Data listing Block Start

-- ==== Sys2Proof/Machine/FrequencyCounter.lean ====
section
/-! DEFINITION. Frequency counter commands (41_frequency_counter.md R130 to R134). -/

namespace Sys2Proof.Machine

/-- FREQ[sym]. -/
def State.freqOf (s : State) (sym : Symbol) : Word := readSym s.fc.freq sym

/-- FREQ[sym] <- count; TOTAL <- total; TREE_VALID <- 0: how a performed FC_COUNT or FC_SET ends (R43, R131, R132). -/
def State.setFreq (sym : Symbol) (count total : Word) (s : State) : State :=
  { s with
    fc := { freq := writeSym s.fc.freq sym count, total := total }
    tree := { s.tree with treeValid := false } }

/-- FC_CLEAR (R130). -/
def execFcClear (s : State) : Result :=
  s.gated fun s =>
    .next { s with
      fc := { freq := Arr.replicate 256 0, total := 0 }
      tree := { s.tree with treeValid := false } }

/-- FC_COUNT (R131). -/
def execFcCount (sym : Symbol) (s : State) : Result :=
  s.gated fun s =>
    if s.fc.total.toNat = maxTotal then .next (s.raise .lenOverflow)
    else .next (s.setFreq sym (s.freqOf sym + 1) (s.fc.total + 1))

/-- FC_SET (R132): the new sum is computed exactly before anything is written. -/
def execFcSet (sym : Symbol) (s : State) : Result :=
  s.gated fun s =>
    let t : Int := s.fc.total.toNat - (s.freqOf sym).toNat + s.arg.toNat
    if t > maxTotal then .next (s.raise .lenOverflow)
    else .next (s.setFreq sym s.arg (BitVec.ofInt 32 t))

/-- FC_READ (R133). -/
def execFcRead (sym : Symbol) (s : State) : Result := .next (s.setResult (s.freqOf sym))

end Sys2Proof.Machine
end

Data listing Block End

__Work request__.
Please copy exactly the lines from the first line of the records above through the line containing "is written. -/", including both, and nothing more.

__Result of the task__.
-- ==== Sys2Proof/Machine/FrequencyCounter.lean ====
section
/-! DEFINITION. Frequency counter commands (41_frequency_counter.md R130 to R134). -/

namespace Sys2Proof.Machine

/-- FREQ[sym]. -/
def State.freqOf (s : State) (sym : Symbol) : Word := readSym s.fc.freq sym

/-- FREQ[sym] <- count; TOTAL <- total; TREE_VALID <- 0: how a performed FC_COUNT or FC_SET ends (R43, R131, R132). -/
def State.setFreq (sym : Symbol) (count total : Word) (s : State) : State :=
  { s with
    fc := { freq := writeSym s.fc.freq sym count, total := total }
    tree := { s.tree with treeValid := false } }

/-- FC_CLEAR (R130). -/
def execFcClear (s : State) : Result :=
  s.gated fun s =>
    .next { s with
      fc := { freq := Arr.replicate 256 0, total := 0 }
      tree := { s.tree with treeValid := false } }

/-- FC_COUNT (R131). -/
def execFcCount (sym : Symbol) (s : State) : Result :=
  s.gated fun s =>
    if s.fc.total.toNat = maxTotal then .next (s.raise .lenOverflow)
    else .next (s.setFreq sym (s.freqOf sym + 1) (s.fc.total + 1))

/-- FC_SET (R132): the new sum is computed exactly before anything is written. -/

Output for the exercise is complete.